§ Supplied data:
theorem setLink_upd {d : Nat} {p : Nat} {st : Nat} (hU : Upd gr s₀ s) : Upd gr s₀ (setLink s d p st) := by
  unfold setLink
  try dsimp only
  repeat' first
    | intro _
    | with_reducible assumption
    | with_reducible apply ite_upd
    | with_reducible apply streamFollow_upd
    | with_reducible apply linkStat_upd
    | with_reducible apply setPort_upd
    | with_reducible apply whenDo_upd
    | with_reducible apply raise_upd
    | with_reducible apply notice_upd
    | split
    | with_reducible apply Upd.lit

theorem frameEnd_upd {d : Nat} {p : Nat} {f : Frame} {good : Bool} (hE : gr.ecc = true) (hU : Upd gr s₀ s) : Upd gr s₀ (frameEnd s d p f good) := by
  unfold frameEnd
  try dsimp only
  repeat' first
    | intro _
    | with_reducible assumption
    | with_reducible apply ite_upd
    | with_reducible apply setPort_upd
    | with_reducible apply loadFail_upd
    | with_reducible apply setCycle_upd
    | with_reducible apply cycleOutcome_upd
    | split
    | with_reducible apply Upd.lit

theorem frameLost_upd {d : Nat} {p : Nat} {f : Frame} (hE : gr.ecc = true) (hU : Upd gr s₀ s) : Upd gr s₀ (frameLost s d p f) := by
  unfold frameLost
  try dsimp only
  repeat' first
    | intro _
    | with_reducible assumption
    | with_reducible apply ite_upd
    | with_reducible apply raise_upd
    | with_reducible apply count_upd
    | with_reducible apply frameEnd_upd
    | split

theorem unqueue_upd {d : Nat} {p : Nat} {f : Frame} (hU : Upd gr s₀ s) : Upd gr s₀ (unqueue s d p f) := by
  unfold unqueue
  try dsimp only
  repeat' first
    | intro _
    | with_reducible assumption
    | with_reducible apply ite_upd
    | with_reducible apply setPort_upd
    | split
    | with_reducible apply Upd.lit

theorem transmit_upd {d : Nat} {p : Nat} {inj : Nat} {f : Frame} (hU : Upd gr s₀ s) : Upd gr s₀ (transmit s d p inj f) := by
  unfold transmit
  try dsimp only
  repeat' first
    | intro _
    | with_reducible assumption
    | with_reducible apply ite_upd
    | with_reducible apply setPort_upd
    | with_reducible apply whenDo_upd
    | with_reducible apply count_upd
    | with_reducible apply setCycle_upd
    | with_reducible apply emit_upd
    | with_reducible apply linkStat_upd
    | split
    | with_reducible apply Upd.lit

theorem dropFrame_upd {d : Nat} {p : Nat} {f : Frame} (hU : Upd gr s₀ s) : Upd gr s₀ (dropFrame s d p f) := by
  unfold dropFrame
  try dsimp only
  repeat' first
    | intro _
    | with_reducible assumption
    | with_reducible apply ite_upd
    | with_reducible apply withRetry_upd
    | with_reducible apply setPort_upd
    | split
    | with_reducible apply Upd.lit

theorem abandonFrames_upd {d : Nat} {p : Nat} (hE : gr.ecc = true) (hU : Upd gr s₀ s) : Upd gr s₀ (abandonFrames s d p) := by
  unfold abandonFrames
  try dsimp only
  repeat' first
    | intro _
    | with_reducible assumption
    | with_reducible apply ite_upd
    | with_reducible apply linkStat_upd
    | with_reducible apply setPort_upd
    | with_reducible apply each_upd
    | with_reducible apply stallFollow_upd
    | with_reducible apply frameEnd_upd
    | split
    | with_reducible apply Upd.lit

theorem retrain_upd {d : Nat} {p : Nat} {cause : Nat} (hE : gr.ecc = true) (hU : Upd gr s₀ s) : Upd gr s₀ (retrain s d p cause) := by
  unfold retrain
  try dsimp only
  repeat' first
    | intro _
    | with_reducible assumption
    | with_reducible apply ite_upd
    | with_reducible apply setLink_upd
    | with_reducible apply count_upd
    | with_reducible apply abandonFrames_upd
    | with_reducible apply setPort_upd
    | split
    | with_reducible apply Upd.lit

theorem giveUp_upd {d : Nat} {p : Nat} {f : Frame} (hE : gr.ecc = true) (hU : Upd gr s₀ s) : Upd gr s₀ (giveUp s d p f) := by
  unfold giveUp
  try dsimp only
  repeat' first
    | intro _
    | with_reducible assumption
    | with_reducible apply ite_upd
    | with_reducible apply raise_upd
    | with_reducible apply count_upd
    | with_reducible apply dropFrame_upd
    | with_reducible apply setPort_upd
    | with_reducible apply frameLost_upd
    | with_reducible apply retrain_upd
    | split
    | with_reducible apply Upd.lit

theorem retransmit_upd {d : Nat} {p : Nat} {f : Frame} (hU : Upd gr s₀ s) : Upd gr s₀ (retransmit s d p f) := by
  unfold retransmit
  try dsimp only
  repeat' first
    | intro _
    | with_reducible assumption
    | with_reducible apply ite_upd
    | with_reducible apply raise_upd
    | with_reducible apply count_upd
    | with_reducible apply withRetry_upd
    | with_reducible apply setPort_upd
    | split
    | with_reducible apply Upd.lit

theorem sendOrLose_upd {d : Nat} {p : Nat} {inj : Nat} {f : Frame} (hE : gr.ecc = true) (hU : Upd gr s₀ s) : Upd gr s₀ (sendOrLose s d p inj f) := by
  unfold sendOrLose
  try dsimp only
  repeat' first
    | intro _
    | with_reducible assumption
    | with_reducible apply ite_upd
    | with_reducible apply transmit_upd
    | with_reducible apply frameLost_upd
    | with_reducible apply giveUp_upd
    | with_reducible apply queueFrame_upd
    | split

theorem stopNow_upd {d : Nat} {p : Nat} (hU : Upd gr s₀ s) : Upd gr s₀ (stopNow s d p) := by
  unfold stopNow
  try dsimp only
  repeat' first
    | intro _
    | with_reducible assumption
    | with_reducible apply ite_upd
    | with_reducible apply waitTick_upd
    | with_reducible apply setPort_upd
    | split
    | with_reducible apply Upd.lit

theorem sendNext_upd {d : Nat} {p : Nat} {f : Frame} (hE : gr.ecc = true) (hU : Upd gr s₀ s) : Upd gr s₀ (sendNext s d p f) := by
  unfold sendNext
  try dsimp only
  repeat' first
    | intro _
    | with_reducible assumption
    | with_reducible apply ite_upd
    | with_reducible apply injPick_upd
    | with_reducible apply setPort_upd
    | with_reducible apply sendOrLose_upd
    | (with_reducible refine pair_upd (by assumption) ?_)
    | split
    | with_reducible apply Upd.lit

theorem frameSend_upd {d : Nat} {p : Nat} (hE : gr.ecc = true) (hU : Upd gr s₀ s) : Upd gr s₀ (frameSend s d p) := by
  unfold frameSend
  try dsimp only
  repeat' first
    | intro _
    | with_reducible assumption
    | with_reducible apply ite_upd
    | with_reducible apply stopNow_upd
    | with_reducible apply waitClock_upd
    | with_reducible apply sendOrLose_upd
    | with_reducible apply setPort_upd
    | with_reducible apply sendNext_upd
    | with_reducible apply unqueue_upd
    | split
    | with_reducible apply Upd.lit

theorem execFrameSend_ans {d : Nat} {p : Nat} (hE : gr.ecc = true) (hU : Upd gr s₀ s) : Ans gr s₀ (execFrameSend d p s) := by
  unfold execFrameSend
  try dsimp only
  repeat' first
    | intro _
    | with_reducible assumption
    | with_reducible apply ok_ans
    | with_reducible apply ite_ans
    | with_reducible apply ite_upd
    | with_reducible exact ok_ans (by assumption)
    | with_reducible apply frameSend_upd
    | split

theorem upBad_upd {d : Nat} {p : Nat} (hU : Upd gr s₀ s) : Upd gr s₀ (upBad s d p) := by
  unfold upBad
  try dsimp only
  repeat' first
    | intro _
    | with_reducible assumption
    | with_reducible apply ite_upd
    | with_reducible apply raise_upd
    | with_reducible apply count_upd
    | split

theorem awaitEof_upd {f : Frame} (hU : Upd gr s₀ s) : Upd gr s₀ (awaitEof s f) := by
  unfold awaitEof
  try dsimp only
  repeat' first
    | intro _
    | with_reducible assumption
    | with_reducible apply ite_upd
    | with_reducible apply waitClock_upd
    | split

theorem ackTake_upd {d : Nat} {p : Nat} {w : Word} (hE : gr.ecc = true) (hU : Upd gr s₀ s) : Upd gr s₀ (ackTake s d p w) := by
  unfold ackTake
  try dsimp only
  repeat' first
    | intro _
    | with_reducible assumption
    | with_reducible apply ite_upd
    | with_reducible apply count_upd
    | with_reducible apply raise_upd
    | with_reducible apply dropFrame_upd
    | with_reducible apply frameEnd_upd
    | with_reducible apply logRecord_upd
    | with_reducible apply setPort_upd
    | split
    | with_reducible apply Upd.lit

theorem headFault_upd {d : Nat} {p : Nat} (hU : Upd gr s₀ s) : Upd gr s₀ (headFault s d p) := by
  unfold headFault
  try dsimp only
  repeat' first
    | intro _
    | with_reducible assumption
    | with_reducible apply ite_upd
    | with_reducible apply setDyn_upd
    | split

theorem flagFollow_upd {d : Nat} {p : Nat} (hU : Upd gr s₀ s) : Upd gr s₀ (flagFollow s d p) := by
  unfold flagFollow
  try dsimp only
  repeat' first
    | intro _
    | with_reducible assumption
    | with_reducible apply ite_upd
    | with_reducible apply wb_upd
    | with_reducible apply whenDo_upd
    | with_reducible apply setTherm_upd
    | split
    | with_reducible apply Upd.lit

theorem statusTake_upd {d : Nat} {p : Nat} {ws : List Word} (hU : Upd gr s₀ s) : Upd gr s₀ (statusTake s d p ws) := by
  unfold statusTake
  try dsimp only
  repeat' first
    | intro _
    | with_reducible assumption
    | with_reducible apply ite_upd
    | with_reducible apply wr_upd
    | with_reducible apply countBy_upd
    | with_reducible apply headFault_upd
    | with_reducible apply flagFollow_upd
    | with_reducible apply setPort_upd
    | split
    | with_reducible apply Upd.lit

theorem ackAwait_upd {d : Nat} {p : Nat} {w : Word} (hU : Upd gr s₀ s) : Upd gr s₀ (ackAwait s d p w) := by
  unfold ackAwait
  try dsimp only
  repeat' first
    | intro _
    | with_reducible assumption
    | with_reducible apply ite_upd
    | with_reducible apply awaitEof_upd
    | split
    | with_reducible apply Upd.lit

theorem upTake_upd {d : Nat} {p : Nat} {ws : List Word} (hE : gr.ecc = true) (hU : Upd gr s₀ s) : Upd gr s₀ (upTake s d p ws) := by
  unfold upTake
  try dsimp only
  repeat' first
    | intro _
    | with_reducible assumption
    | with_reducible apply ite_upd
    | with_reducible apply ackTake_upd
    | with_reducible apply ackAwait_upd
    | with_reducible apply statusTake_upd
    | split

theorem upFrame_upd {d : Nat} {p : Nat} {cs : List Chr} (hE : gr.ecc = true) (hU : Upd gr s₀ s) : Upd gr s₀ (upFrame s d p cs) := by
  unfold upFrame
  try dsimp only
  repeat' first
    | intro _
    | with_reducible assumption
    | with_reducible apply ite_upd
    | with_reducible apply upBad_upd
    | with_reducible apply injPick_upd
    | with_reducible apply setPort_upd
    | with_reducible apply each_upd
    | with_reducible apply upTake_upd
    | (with_reducible refine pair_upd (by assumption) ?_)
    | split
    | with_reducible apply Upd.lit

theorem execAckReceive_ans {d : Nat} {p : Nat} {cs : List Chr} (hE : gr.ecc = true) (hU : Upd gr s₀ s) : Ans gr s₀ (execAckReceive d p cs s) := by
  unfold execAckReceive
  try dsimp only
  repeat' first
    | intro _
    | with_reducible assumption
    | with_reducible apply ok_ans
    | with_reducible apply ite_ans
    | with_reducible apply ite_upd
    | with_reducible exact ok_ans (by assumption)
    | with_reducible apply upFrame_upd
    | split

theorem execStatusReceive_ans {d : Nat} {p : Nat} {cs : List Chr} (hE : gr.ecc = true) (hU : Upd gr s₀ s) : Ans gr s₀ (execStatusReceive d p cs s) := by
  unfold execStatusReceive
  try dsimp only
  repeat' first
    | intro _
    | with_reducible assumption
    | with_reducible apply ok_ans
    | with_reducible apply ite_ans
    | with_reducible apply ite_upd
    | with_reducible exact ok_ans (by assumption)
    | with_reducible apply upFrame_upd
    | split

§ Your task: Please return the lines above that run from the line containing "with_reducible apply ackTake_upd" to the line containing "with_reducible apply upTake_upd", inclusive, exactly and with no other lines.

§ Solution to the problem:
    | with_reducible apply ackTake_upd
    | with_reducible apply ackAwait_upd
    | with_reducible apply statusTake_upd
    | split

theorem upFrame_upd {d : Nat} {p : Nat} {cs : List Chr} (hE : gr.ecc = true) (hU : Upd gr s₀ s) : Upd gr s₀ (upFrame s d p cs) := by
  unfold upFrame
  try dsimp only
  repeat' first
    | intro _
    | with_reducible assumption
    | with_reducible apply ite_upd
    | with_reducible apply upBad_upd
    | with_reducible apply injPick_upd
    | with_reducible apply setPort_upd
    | with_reducible apply each_upd
    | with_reducible apply upTake_upd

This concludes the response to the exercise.